Yukio Mishima (1925-1970), écrivain japonais, est le plus souvent évoqué comme un personnage quasi caricatural d'un Japon d'après-guerre, cumulant bon nombre des idiosyncrasies que le monde des lettres (souvent répondant plus aux nécessités d'un bibliothécaire ivre de catalogage qu'à celles d'historien d'art et de littérature) et les media peu enclins à la recherche approfondie aiment à faire coller à un personnage plus qu'à un artiste. Non, Mishima n'était pas un fanatique réactionnaire fascisant, pas un taré obnubilé par un retour aux fastes de l'empire, pas un militariste dénué de sens socio-économique. Chacune de ses biographies mettent en exergue son suicide, selon la tradition du seppuku, et d'autres, moins nombreuses rappellent la scénarisation évènementielle que Mishima mit savamment en scène pour les dernières heures de sa vie. Mishima était un homme de principes, oui, de préceptes surtout. Le Japon s'américanisait il est vrai, mais c'est l'acculturation et le consumérisme effréné de son peuple qu'il redoutait le plus. Mishima n'était pas foncièrement anti-américain. Il était même un grand amateur de cultures étrangères, amoureux de la Grèce antique, préférant que ses traducteurs se basent sur la version anglaise de ses textes. Et oui, il défendait bec et ongles le respect des valeurs ancestrales de son pays, ses coutumes, ses arts, sa philosophie, ses arts martiaux, son Histoire source de fierté.
Voilà pour l'homme. En tant qu'écrivain, Mishima fut un auteur à part, moderne, ouvert d'esprit et à d'autres inspirations que les seules nipponnes, en une époque où écrire comme Kawabata (qui eut le Nobel) était créer avec l'élégance japonaise par excellence. Mishima, moins figuratif que le vieux maître qu'il respectait énormément (correspondance existante entre les deux chez Gallimard), innova par les caractéristiques psychologiques de ses personnages, abordant des sujets tels que la sexualité par le biais de la normalité tue, des affres de tout être que la découverte des sens rend à la solitude de son propre apprentissage. Sur un tout autre plan, Mishima devint le chantre d'une philosophie toute japonaise, basée sur le Hagakuré (lire le sublime Le Japon moderne et l'éthique samouraï), et sur la conjugaison nécessaire à l'excellence humaine entre l'action et l'intellect, l'harmonie de la plume et du sabre (lire Le soleil et l'acier).
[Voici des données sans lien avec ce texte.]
-- ==== Sys2Proof/Laws/PerInstr.lean ====
section
/-!
SUPPORT. Facts of every instruction as syntax, one lemma per constructor.
-/

namespace Sys2Proof.Laws.Shape

/-- A row of the table stands for a word A, a word B or an event, never for two of them; an instruction of word B carries no
extension, and one that must stand alone in its bundle is of word A (R177, R181). -/
def Statement (i : Instr) : Prop :=
  (i.isWordA && i.isWordB) = false ∧ (i.isWordB = true → i.ext = none) ∧ (i.loneOnly = true → i.isWordA = true)
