/-- R128: GO starts once; R129: the header's magic half, time of 2 and DONE. -/
theorem test_checkpoints :
    let s := nx (exec .checkpointSeal (tCkpt .seal 1))
    (nx (exec .checkpointStart (tCkpt .idle 0))).agenda = [.checkpointFlush] ∧ (nx (exec .checkpointStart (tCkpt .stop 1))).agenda = [] ∧
    ((nx (exec .powerFailInput (tCkpt .idle 2))).ckPhase, (nx (exec .powerFailInput (tCkpt .idle 0))).ckPhase) = (.stop, .idle) ∧
    (memRead s.mem 0x010000000000 2, memRead s.mem 0x010000000008 8, fld 2 0 s.regs.ckpt) = (0x5C9E, 2, 4) := by decide +kernel

/-- A store of slot 0 of LPN 5 of two bytes to 0x4000, and its chunk. -/
def tStore : Store := { paged := false, space := 5, addr := 0x4000, size := 2, val := 0xBEEF, pc := 0x5000, la := w64 (winAddr 5 0x4000), priv := 0, bno := 0 }

/-- A chunk that wrote a line. -/
def tChunk (ws : List Line) (st : List Store) (touch : List Touch) : Chunk :=
  { start := { tSlot.arch with pc := 0x4800 }, count := 1, reads := [], writes := ws, touch := touch, stores := st, pushes := [], pops := [], ended := true,
    endId := 0, last := false }

/-- The thread with that chunk at a stage of its commit, a reader of the line in slot 1, and what domain 8197 holds. -/
def tCommit (c : Chunk) (st : CommitSt) (held : List Held) : State :=
  let r : Slot := { tSlot with chunk := some { tChunk [] [] [] with reads := [.loc 5 0x40], ended := false } }
  let t : Slot := { tSlot with commit := some { chunk := c, st := st, owns := [], pinWait := none, begun := false } }
  { tAt tSlot with procs := [(5, { Proc.init 5 with slots := [(0, t), (1, r)] })], doms := [(8197, { held := held, queue := [] })] }

/-- The store's chunk. -/
def tWriter : Chunk := tChunk [.loc 5 0x40] [tStore] []

/-- A conflicting commit. -/
def tOther : Held := { who := { lpn := 5, slot := 7 }, reads := [.loc 5 0x40], writes := [], solo := false }

/-- Chunks that wait with and without lines, that acquire a free and a held domain, that are refused, and that apply (R140 to R143). -/
theorem test_meets_commits :
    ((tCommit tWriter .waiting []).domsOf (tWriter.reads ++ tWriter.writes) = 8197 :: [] ∧ (tSlot.arch.landing = [] ∧ tSlot.atomics = [])) ∧
    ((tChunk [] [] []).reads = [] ∧ (tChunk [] [] []).writes = [] ∧ (tChunk [] [] []).pushes = [] ∧ (tChunk [] [] []).pops = []) ∧
    ((tCommit tWriter (.acquiring [8197]) []).lineRefused tWho (.loc 5 0x40) = false ∧ (tCommit tWriter (.acquiring [8197]) []).domOf (.loc 5 0x40) = 8197 ∧
      ((tCommit tWriter (.acquiring [8197]) []).dom 8197).held ++ ((tCommit tWriter (.acquiring [8197]) []).dom 8197).queue = []) ∧
    (((tCommit tWriter (.acquiring [8197]) [tOther]).dom 8197).held = [tOther] ∧ tOther.who ≠ tWho ∧ Line.loc 5 0x40 ∈ tOther.reads) ∧
    (let s : State := (tCommit (tChunk [.loc 6 0x40] [] [{ line := .loc 6 0x40, bno := 3, la := 0, seg := 1 }]) (.acquiring [8198]) []).modProc 5
       fun p => { p with coretag := 0x30001 }
     jobCheck (s.tagOf tWho) (s.proc 6) = false ∧ s.domOf (.loc 6 0x40) = 8198 ∧ 6 ≠ 5) ∧
    ((tCommit tWriter (.applying [8197]) []).slot tWho).chunk = none := by decide

theorem test_meets_oneStore : OneStore (tCommit tWriter (.applying [8197]) []) tWriter tStore := by
  refine ⟨rfl, rfl, rfl, .inr (.inl rfl), by decide, by decide, by decide, rfl, rfl⟩

/-- R140: the domain is acquired, the commit queued behind a conflicting one; R142: the store's bytes stand in memory and the line's reader is
squashed to its start; R31: a refused line restores the registers. -/
theorem test_commits :
    let a := nx (exec (.domainAcquire 8197 5 0) (tCommit tWriter (.acquiring [8197]) []))
    let q := nx (exec (.domainAcquire 8197 5 0) (tCommit tWriter (.acquiring [8197]) [tOther]))
    let d := nx (exec (.domainApply 8197 5 0) (tCommit tWriter (.applying [8197]) []))
    let f := nx (exec (.domainAcquire 8198 5 0) ((tCommit (tChunk [.loc 6 0x40] [] [{ line := .loc 6 0x40, bno := 3, la := 0, seg := 1 }]) (.acquiring [8198]) []).modProc
      5 fun p => { p with coretag := 0x30001 }))
    (nx (exec (.chunkCommit 5 0) (tCommit tWriter .waiting []))).agenda = [.domainAcquire 8197 5 0] ∧ a.agenda = [.domainApply 8197 5 0] ∧
    (q.agenda, (q.dom 8197).queue.map fun h => h.who) = ([], [tWho]) ∧ (d.locRead 5 2 0x4000 2, (d.slot tWho).commit) = (0xBEEF, none) ∧
    ((d.slot { lpn := 5, slot := 1 }).chunk, (d.slot { lpn := 5, slot := 1 }).arch.pc) = (none, 0x4800) ∧
    ((f.slot tWho).arch.pc, (f.slot tWho).cut.map fun c => c.1) = (0x4800, some 3) := by decide +kernel

/-- A chunk that wrote the paged line 0x10 while it is pinned (R153). -/
def tPinned (pinWait : Option Nat) (clk : Nat) : State :=
  let t : Slot := { tSlot with commit := some { chunk := tChunk [.paged 0 0x10] [] [], st := .applying [0], owns := [], pinWait := pinWait, begun := false } }
  { tHome (.pg (tPg (.tile 1 0 false) 0)) [{ tLine 0 .u .clean with pins := 1 }] with
    clk := clk, procs := [(5, { Proc.init 5 with slots := [(0, t)] })] }

theorem test_meets_pins :
    ((tPinned none 0).l2Find 0 0x10).map (fun l => l.pins) = some 1 ∧
    ((tPinned (some 4) 4100).slot tWho).commit.map (fun c => (c.chunk.writes, c.pinWait)) = some ([.paged 0 0x10], some 4) ∧
    4 + 4096 ≤ (tPinned (some 4) 4100).clk ∧ (tPinned (some 4) 4099).clk < 4 + 4096 := by decide

/-- R153: it waits, and after its 4,096 cycles the line is shut. -/
theorem test_pins :
    (nx (exec (.domainApply 0 5 0) (tPinned none 0))).timers.map (fun t => t.left) = [4096] ∧
    ((nx (exec (.pinWaitLimit 5 0) (tPinned (some 4) 4100))).slice 1).shut = [(0, 0x10)] ∧
    ((nx (exec (.pinWaitLimit 5 0) (tPinned (some 4) 4099))).slice 1).shut = [] := by decide +kernel

/-- A request of LPN 7 at LPN 5's word 0x4008, which holds 0x80, in flight as number 2. -/
def tAsk (op : WinOp) (tag : BitVec 24) (bad : List Nat) : State :=
  { tLoc 0 0 0 with net := [(2, .win { lpn := 7, slot := 0 } tag 5 op)], badWords := bad, nextId := 3 }

/-- Requests that pass the job check and one that does not, to a word that is whole and to a poisoned one (R31, R32). -/
theorem test_meets_remoteRequests :
    PlainWord (tAsk (.load 0x4008 8 false 0 0 true) 0 []) 5 (0x4008 / 8 * 8) ∧
    (jobCheck 0x010007 ((tAsk (.load 0x4008 8 false 0 0 true) 0x010007 []).proc 5) = false ∧ jobCheck 0 ((tAsk (.load 0x4008 8 false 0 0 true) 0 []).proc 5) = true) ∧
    ((tAsk (.load 0x4008 8 false 0 0 true) 0 []).locBad 5 (tagPriv 0) 0x4008 8 = false ∧
      (tAsk (.load 0x4008 8 false 0 0 true) 0 [winAddr 5 0x4008]).locBad 5 (tagPriv 0) 0x4008 8 = true ∧ (tAsk (.sync .ldsync 0x4008 0) 0 []).isFull 5 2 0x4008 = true) :=
  ⟨⟨by decide, by decide, by decide, by decide⟩, by decide, by decide⟩

/-- R31: a refusal; R78: the value 0x80 read, with the sign of a byte; R91: AFAA; R66: LDSYNC; R32: POISON. -/
theorem test_remote_requests :
    let r (op : WinOp) (tag : BitVec 24) (bad : List Nat) : State := nx (exec (.remoteRequest 2) (tAsk op tag bad))
    let reply (t : State) : Option Res := t.net.findSome? fun e => match e.2 with
      | .reply _ x => some x
      | _ => none
    reply (r (.load 0x4008 8 false 0 0 true) 0x010007 []) = some .refused ∧ reply (r (.load 0x4008 8 false 0 0 true) 0 []) = some (.value 0x80) ∧
    reply (r (.load 0x4008 1 true 0 0 true) 0 []) = some (.value 0xFFFFFFFFFFFFFF80) ∧
    (let t := r (.atomic 0 4 true 0x4008 5 0) 0 []
     (reply t, t.locRead 5 2 0x4008 4) = (some (.value 0x80), 0x85)) ∧
    (let t := r (.sync .ldsync 0x4008 0) 0 []
     (reply t, t.isFull 5 2 0x4008) = (some (.value 0x80), false)) ∧
    reply (r (.load 0x4008 8 false 0 0 true) 0 [winAddr 5 0x4008]) = some (.trap 6) := by decide +kernel
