-- ==== Sys2Proof/Machine/Core.lean ====
section
/-!
DEFINITION. The machine as the host runs it.
-/

def Sys2Proof.core : Host.Core :=
  { State := Sys2Proof.Machine.State
    Fault := Sys2Proof.Machine.Fault
    Refusal := Sys2Proof.Machine.Refusal
    step := Sys2Proof.Machine.step
    reset := Sys2Proof.Machine.State.reset }
end

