-- ==== Sys2Proof/Tests/Slice0.lean ====
section
/-!
SUPPORT. Tests: ill-formed terms that WellFormed refuses, one word per constructor written out from the spec's encoding, single
steps with the results of the spec's test vectors (95_test_vectors.md), and a witness for the hypotheses of every statement.
-/

namespace Sys2Proof.Tests

open Sys2Proof Sys2Proof.Machine

/-! ### WellFormed refuses -/

/-- A raw request that is a form UP row (T-F24's command 0x01 is ENROLL1). -/
theorem test_illformed_raw_formUP : (Instr.raw 0x01#8 0xF4#8 0x00#8 0x00#8).wellFormed = false := by decide

/-- A raw request that is a form U row: command 0x0A, third parameter 0. -/
theorem test_illformed_raw_formU : (Instr.raw 0x0A#8 0x0A#8 0xBC#8 0x00#8).wellFormed = false := by decide

/-- A raw request that is a form Z row: command 0x0C, all parameters 0. -/
theorem test_illformed_raw_formZ : (Instr.raw 0x0C#8 0x00#8 0x00#8 0x00#8).wellFormed = false := by decide

/-- RAW 0x0C, 1, 2, 3 is a raw row (T-O11). -/
theorem test_wellformed_raw : (Instr.raw 0x0C#8 0x01#8 0x02#8 0x03#8).wellFormed = true := by decide

/-- ACK_UNKNOWN with one of the seven named codes (R101). -/
theorem test_illformed_ackUnknown :
    ∀ q3 ∈ [0x00#8, 0x01#8, 0x04#8, 0x05#8, 0x06#8, 0x07#8, 0x08#8],
      (Instr.ackUnknown 0x00#8 0x00#8 0x00#8 q3 0x00#8 0x00#8).wellFormed = false := by decide

theorem test_wellformed_ackUnknown : (Instr.ackUnknown 0x00#8 0x00#8 0x00#8 0x02#8 0x00#8 0x00#8).wellFormed = true := by
  decide

/-! ### Decoding: words of 30_encoding.md and 95_test_vectors.md -/

/-- T-F17: F5, 01, user id 0001, permission 03, checksum 03, 00, F5. -/
theorem test_decode_enroll1 : decodeTableWord 64
    0b11110101_00000001_00000000_00000001_00000011_00000011_00000000_11110101 =
      some (.enroll1 0x0001#16 0x03#8) := by decide

/-- T-F18. -/
theorem test_decode_enroll2 : decodeTableWord 64
    0b11110101_00000010_00000000_00000001_00000011_00000000_00000000_11110101 =
      some (.enroll2 0x0001#16 0x03#8) := by decide

/-- T-F19. -/
theorem test_decode_enroll3 : decodeTableWord 64
    0b11110101_00000011_00000000_00000001_00000011_00000001_00000000_11110101 =
      some (.enroll3 0x0001#16 0x03#8) := by decide

/-- T-F20. -/
theorem test_decode_deluser : decodeTableWord 64
    0b11110101_00000100_00001111_11111111_00000000_11110100_00000000_11110101 = some (.deluser 0x0FFF#16) := by decide

/-- T-F5. -/
theorem test_decode_delall : decodeTableWord 64
    0b11110101_00000101_00000000_00000000_00000000_00000101_00000000_11110101 = some .delall := by decide

/-- T-F6. -/
theorem test_decode_count : decodeTableWord 64
    0b11110101_00001001_00000000_00000000_00000000_00001001_00000000_11110101 = some .count := by decide

/-- T-F7. -/
theorem test_decode_qperm : decodeTableWord 64
    0b11110101_00001010_00001010_10111100_00000000_10111100_00000000_11110101 = some (.qperm 0x0ABC#16) := by decide

/-- T-F23. -/
theorem test_decode_verify11 : decodeTableWord 64
    0b11110101_00001011_00000000_00101010_00000000_00100001_00000000_11110101 = some (.verify11 0x002A#16) := by decide

/-- T-F9. -/
theorem test_decode_verify1n : decodeTableWord 64
    0b11110101_00001100_00000000_00000000_00000000_00001100_00000000_11110101 = some .verify1n := by decide

/-- T-F15. -/
theorem test_decode_raw : decodeTableWord 64
    0b11110101_00010010_00110100_01010110_01111000_00001000_00000000_11110101 =
      some (.raw 0x12#8 0x34#8 0x56#8 0x78#8) := by decide

/-- T-D14: F5, echo 01, 00 00, byte 4 = 00, 01, reserved FF, F5. -/
theorem test_decode_ackSuccess : decodeTableWord 64
    0b11110101_00000001_00000000_00000000_00000000_00000001_11111111_11110101 =
      some (.ackSuccess 0x01#8 0x00#8 0x00#8 0x01#8 0xFF#8) := by decide

/-- The response of T-O3: F5 09 00 0A 01 02 00 F5. -/
theorem test_decode_ackFail : decode .response [0xF5#8, 0x09#8, 0x00#8, 0x0A#8, 0x01#8, 0x02#8, 0x00#8, 0xF5#8] =
    .ok (.ackFail 0x09#8 0x00#8 0x0A#8 0x02#8 0x00#8) := by decide

/-- The response of T-O9: F5 01 00 00 04 05 00 F5. -/
theorem test_decode_ackDatabaseFull :
    decode .response [0xF5#8, 0x01#8, 0x00#8, 0x00#8, 0x04#8, 0x05#8, 0x00#8, 0xF5#8] =
      .ok (.ackDatabaseFull 0x01#8 0x00#8 0x00#8 0x05#8 0x00#8) := by decide

/-- The response of T-O7: F5 0A 00 00 05 0F 00 F5. -/
theorem test_decode_ackNoUser : decode .response [0xF5#8, 0x0A#8, 0x00#8, 0x00#8, 0x05#8, 0x0F#8, 0x00#8, 0xF5#8] =
    .ok (.ackNoUser 0x0A#8 0x00#8 0x00#8 0x0F#8 0x00#8) := by decide

/-- The response of T-O8: F5 01 00 00 06 07 00 F5. -/
theorem test_decode_ackUserIdOccupied :
    decode .response [0xF5#8, 0x01#8, 0x00#8, 0x00#8, 0x06#8, 0x07#8, 0x00#8, 0xF5#8] =
      .ok (.ackUserIdOccupied 0x01#8 0x00#8 0x00#8 0x07#8 0x00#8) := by decide

/-- R101, R175: byte 4 = 07; the other bytes written out as the table's fields e, h, l, k, r. -/
theorem test_decode_ackFingerprintOccupied : decodeTableWord 64
    0b11110101_00000010_00010010_00110100_00000111_01010101_10101010_11110101 =
      some (.ackFingerprintOccupied 0x02#8 0x12#8 0x34#8 0x55#8 0xAA#8) := by decide

/-- The response of T-X8: F5 0B 00 00 08 03 00 F5. -/
theorem test_decode_ackTimeout : decode .response [0xF5#8, 0x0B#8, 0x00#8, 0x00#8, 0x08#8, 0x03#8, 0x00#8, 0xF5#8] =
    .ok (.ackTimeout 0x0B#8 0x00#8 0x00#8 0x03#8 0x00#8) := by decide

/-- T-D13: the sentinel value everywhere. -/
theorem test_decode_ackUnknown :
    decode .response [0xF5#8, 0xF5#8, 0xF5#8, 0xF5#8, 0xF5#8, 0xF5#8, 0xF5#8, 0xF5#8] =
      .ok (.ackUnknown 0xF5#8 0xF5#8 0xF5#8 0xF5#8 0xF5#8 0xF5#8) := by decide

/-- T-D3, T-D4, T-D9, T-D11: bad START, bad END, six bytes, nine bytes. -/
theorem test_decode_rejects :
    decode .response [0xF4#8, 0x0C#8, 0x00#8, 0x2A#8, 0x00#8, 0x26#8, 0x00#8, 0xF5#8] = .error .badStart ∧
    decode .response [0xF5#8, 0x0C#8, 0x00#8, 0x2A#8, 0x00#8, 0x26#8, 0x00#8, 0xF4#8] = .error .badEnd ∧
    decode .response [0xF5#8, 0x0C#8, 0x00#8, 0x2A#8, 0x00#8, 0x26#8] = .error .wrongLength ∧
    decode .response [0xF5#8, 0x0C#8, 0x00#8, 0x2A#8, 0x00#8, 0x26#8, 0x00#8, 0xF5#8, 0x00#8] = .error .wrongLength := by
  decide

/-- R93: RAW's checksum is masked; a form Z code with a wrong checksum matches RAW alone. The words of ACK_FAIL and of RAW
0, 0, 0, 1 without direction: only the right checksum (01) is a request (log entry 9). -/
theorem test_decode_raw_masked :
    decode .request [0xF5#8, 0x12#8, 0x34#8, 0x56#8, 0x78#8, 0xFF#8, 0x00#8, 0xF5#8] =
      .ok (.raw 0x12#8 0x34#8 0x56#8 0x78#8) ∧
    decode .request [0xF5#8, 0x09#8, 0x00#8, 0x00#8, 0x00#8, 0x08#8, 0x00#8, 0xF5#8] =
      .ok (.raw 0x09#8 0x00#8 0x00#8 0x00#8) ∧
    decodeTableWord 64 0xF5000000010000F5 = some (.ackFail 0x00#8 0x00#8 0x00#8 0x00#8 0x00#8) ∧
    decodeTableWord 64 0xF5000000010100F5 = some (.raw 0x00#8 0x00#8 0x00#8 0x01#8) := by decide

/-! ### The units: T-C, T-V, T-F -/

/-- T-C5, T-C6, T-C10. -/
theorem test_chk : chk 0x12#8 0x34#8 0x56#8 0x78#8 = 0x08#8 ∧ chk 0x01#8 0x0A#8 0xBC#8 0x01#8 = 0xB6#8 ∧
    chk 0x01#8 0xF4#8 0x00#8 0x00#8 = 0xF5#8 := by decide

/-- T-V3 (offset 6 takes no part) and T-V5. -/
theorem test_chkVerify : chkVerify #v[0xF5#8, 0x0C#8, 0x00#8, 0x2A#8, 0x00#8, 0x26#8, 0xFF#8, 0xF5#8] = true ∧
    chkVerify #v[0xF5#8, 0xF5#8, 0xF5#8, 0xF5#8, 0xF5#8, 0xF5#8, 0x00#8, 0xF5#8] = false := by decide

/-- T-F24: a checksum that equals the sentinel. -/
theorem test_encodeFrame : wordOfFrame (encodeFrame 0x01#8 0xF4#8 0x00#8 0x00#8) = 0xF501F40000F500F5#64 := by decide

/-! ### Small states -/

/-- The state of a next outcome. -/
def nextOf (o : Host.Outcome State Fault Refusal) : Option State :=
  match o with
  | .next t => some t
  | .fault _ => none
  | .refused _ => none

/-- Phase TX, `n` bytes of the frame of `r` already sent. -/
def sending (r : Request) (n : Nat) : State :=
  { State.reset with phase := .tx, txBuf := r.frame, txIdx := BitVec.ofNat 4 n }

/-- Phase RX after the frame of `r`, `n` bytes of `buf` already taken, `waiting` still in the channel. -/
def reading (r : Request) (buf : Frame) (n : Nat) (waiting : List Byte) : State :=
  { State.reset with
    phase := .rx, txBuf := r.frame, txIdx := 8#4, rxBuf := buf, rxCnt := BitVec.ofNat 4 n, rxChan := waiting }

/-- Phase IDLE, `n` bytes of `buf` pushed by the host. -/
def collecting (buf : Frame) (n : Nat) : State :=
  { State.reset with rxBuf := buf, rxCnt := BitVec.ofNat 4 n }

/-- The buffer of zeros. -/
def blank : Frame := State.reset.rxBuf

/-- A response frame whose last byte is still to come. -/
def almost (echo q1 q2 q3 k : Byte) : Frame := #v[0xF5#8, echo, q1, q2, q3, k, 0x00#8, 0x00#8]

/-- `s` with these moves to come. -/
def withMoves (ms : List Input) (s : State) : State := { s with inputs := ms }

/-- The state of T-X1 with the last byte waiting in the channel. -/
def countEnding : State := reading (formZ 0x09#8) (almost 0x09#8 0x00#8 0x0A#8 0x00#8 0x03#8) 7 [0xF5#8]

/-- A byte offered by the transport. -/
def offered : Pins := { rxValid := true }

/-! ### Single steps: T-F, T-X, T-O, P3, P4 -/

/-- T-F25: the request placed as the next move is issued from reset. -/
theorem test_step_count : (nextOf (step (State.reset.withFetchWord 64 0xF5090000000900F5))).map
    (fun t => (wordOfFrame t.txBuf, t.txIdx, t.rxCnt, t.phase, t.resValid, t.resKind)) =
      some (0xF5090000000900F5#64, 0#4, 0#4, .tx, false, .none) := by decide

/-- T-F1: user id 0x0ABC, permission 1. -/
theorem test_exec_enroll1 : (nextOf (exec (.enroll1 0x0ABC#16 0x01#8) State.reset)).map (fun t => wordOfFrame t.txBuf) =
    some 0xF5010ABC01B600F5#64 := by decide

/-- T-F2. -/
theorem test_exec_enroll2 : (nextOf (exec (.enroll2 0x0ABC#16 0x01#8) State.reset)).map (fun t => wordOfFrame t.txBuf) =
    some 0xF5020ABC01B500F5#64 := by decide

/-- T-F3. -/
theorem test_exec_enroll3 : (nextOf (exec (.enroll3 0x0ABC#16 0x01#8) State.reset)).map (fun t => wordOfFrame t.txBuf) =
    some 0xF5030ABC01B400F5#64 := by decide

/-- T-F4. -/
theorem test_exec_deluser : (nextOf (exec (.deluser 0x0ABC#16) State.reset)).map (fun t => wordOfFrame t.txBuf) =
    some 0xF5040ABC00B200F5#64 := by decide

/-- T-F5. -/
theorem test_exec_delall : (nextOf (exec .delall State.reset)).map (fun t => wordOfFrame t.txBuf) =
    some 0xF5050000000500F5#64 := by decide

/-- T-F27: a request offered in phase TX changes nothing. -/
theorem test_exec_count_busy : (nextOf (exec .count (sending (formU 0x04#8 0x0ABC#16) 3))) =
    some (sending (formU 0x04#8 0x0ABC#16) 3) := by decide

/-- T-F7. -/
theorem test_exec_qperm : (nextOf (exec (.qperm 0x0ABC#16) State.reset)).map (fun t => wordOfFrame t.txBuf) =
    some 0xF50A0ABC00BC00F5#64 := by decide

/-- T-F8. -/
theorem test_exec_verify11 : (nextOf (exec (.verify11 0x0ABC#16) State.reset)).map (fun t => wordOfFrame t.txBuf) =
    some 0xF50B0ABC00BD00F5#64 := by decide

/-- T-F9. -/
theorem test_exec_verify1n : (nextOf (exec .verify1n State.reset)).map (fun t => wordOfFrame t.txBuf) =
    some 0xF50C0000000C00F5#64 := by decide

/-- T-F13: the checksum of four equal bytes cancels. -/
theorem test_exec_raw : (nextOf (exec (.raw 0xFF#8 0xFF#8 0xFF#8 0xFF#8) State.reset)).map (fun t => wordOfFrame t.txBuf) =
    some 0xF5FFFFFFFF0000F5#64 := by decide

/-- T-S5: the response of a VERIFY1N match. -/
theorem test_exec_ackSuccess : (nextOf (exec (.ackSuccess 0x0C#8 0x00#8 0x2A#8 0x26#8 0x00#8)
    (reading (formZ 0x0C#8) blank 0 []))).map (fun t => (opResult t, t.resData.ackClass, t.resData.chkOk, t.phase)) =
      some (some (.done (.matched 0x002A#16 0x00#8)), 0#3, true, .idle) := by decide

/-- T-O3: COUNT answered with Fail ignores bytes 2 and 3. -/
theorem test_exec_ackFail : (nextOf (exec (.ackFail 0x09#8 0x00#8 0x0A#8 0x02#8 0x00#8)
    (reading (formZ 0x09#8) blank 0 []))).map opResult = some (some (.done (.status .fail))) := by decide

/-- T-O9: a full database is a result, not an error. -/
theorem test_exec_ackDatabaseFull : (nextOf (exec (.ackDatabaseFull 0x01#8 0x00#8 0x00#8 0x05#8 0x00#8)
    (reading (formUP 0x01#8 0x0ABC#16 0x01#8) blank 0 []))).map opResult = some (some (.done (.status .databaseFull))) := by
  decide

/-- T-S6: VERIFY1N answered with NoUser is "no match". -/
theorem test_exec_ackNoUser : (nextOf (exec (.ackNoUser 0x0C#8 0x00#8 0x00#8 0x09#8 0x00#8)
    (reading (formZ 0x0C#8) blank 0 []))).map (fun t => (opResult t, t.resData.ackClass)) =
      some (some (.done .noMatch), 3#3) := by decide

/-- T-O8. -/
theorem test_exec_ackUserIdOccupied : (nextOf (exec (.ackUserIdOccupied 0x01#8 0x00#8 0x00#8 0x07#8 0x00#8)
    (reading (formUP 0x01#8 0x0ABC#16 0x01#8) blank 0 []))).map opResult =
      some (some (.done (.status .userIdOccupied))) := by decide

/-- The T-O table, row 07, QPERM: byte 4 raw as the permission level. -/
theorem test_exec_ackFingerprintOccupied : (nextOf (exec (.ackFingerprintOccupied 0x0A#8 0x12#8 0x34#8 0x00#8 0x00#8)
    (reading (formU 0x0A#8 0x0ABC#16) blank 0 []))).map opResult = some (some (.done (.permission 0x07#8))) := by decide

/-- T-O5: VERIFY1N answered with Timeout is "no finger". -/
theorem test_exec_ackTimeout : (nextOf (exec (.ackTimeout 0x0C#8 0x00#8 0x00#8 0x04#8 0x00#8)
    (reading (formZ 0x0C#8) blank 0 []))).map opResult = some (some (.done .noFinger)) := by decide

/-- T-O10: an unlisted byte 4 is Unknown with the byte. -/
theorem test_exec_ackUnknown : (nextOf (exec (.ackUnknown 0x01#8 0x00#8 0x00#8 0x02#8 0x03#8 0x00#8)
    (reading (formUP 0x01#8 0x0ABC#16 0x01#8) blank 0 []))).map opResult =
      some (some (.done (.status (.unknown 0x02#8)))) := by decide

/-- T-X9: a response that arrives in phase TX waits. -/
theorem test_exec_ackFail_waits : (nextOf (exec (.ackFail 0x09#8 0x00#8 0x0A#8 0x02#8 0x00#8)
    (sending (formZ 0x09#8) 3))).map (fun t => (t.rxChan, t.phase)) =
      some ([0xF5#8, 0x09#8, 0x00#8, 0x0A#8, 0x01#8, 0x02#8, 0x00#8, 0xF5#8], .tx) := by decide

/-- P3: the stale bytes 00 02 08 00 F5 come first; five bytes of the late frame stay behind. -/
theorem test_exec_stale : (nextOf (exec (.ackSuccess 0x04#8 0x00#8 0x00#8 0x04#8 0x00#8)
    (reading (formU 0x04#8 0x0001#16) blank 0 [0x00#8, 0x02#8, 0x08#8, 0x00#8, 0xF5#8]))).map
      (fun t => (opResult t, t.rxChan)) =
        some (some (.opErr .malformedFrame), [0x00#8, 0x00#8, 0x04#8, 0x00#8, 0xF5#8]) := by decide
Enfin, concernant l'homme et l'intéraction stupéfiante existant entre son œuvre et sa vie, comme rarement dans l'existence d'autres écrivains, rappelons son dandysme et sa préoccupation constante de la beauté et du respect dû à la celle-ci et à la vie qui le menèrent même à endurer des heures et des heures de musculation pour parfaire une complexion débile des jeunes années. Rappelons aussi son engagement dans les arts martiaux (le kendo notamment).
Pour finir, outre les deux essais cités, voici quelques uns de ses romans, chefs d'œuvre dans une œuvre prolixe et diverse :
Confession d'un masque
Le Pavillon d'Or
La Mer de la Fertilité (tétralogie)
Pour info, le film de Paul Schrader, Mishima, (1985) est fort intéressant, esthétiquement très abouti, suffisamment dérangeant pour évoquer ce que l'homme avait de tourmenté, et structurellement très judicieux car se déroulant sur une alternance de séquences entre la vie de l'artiste et son œuvre.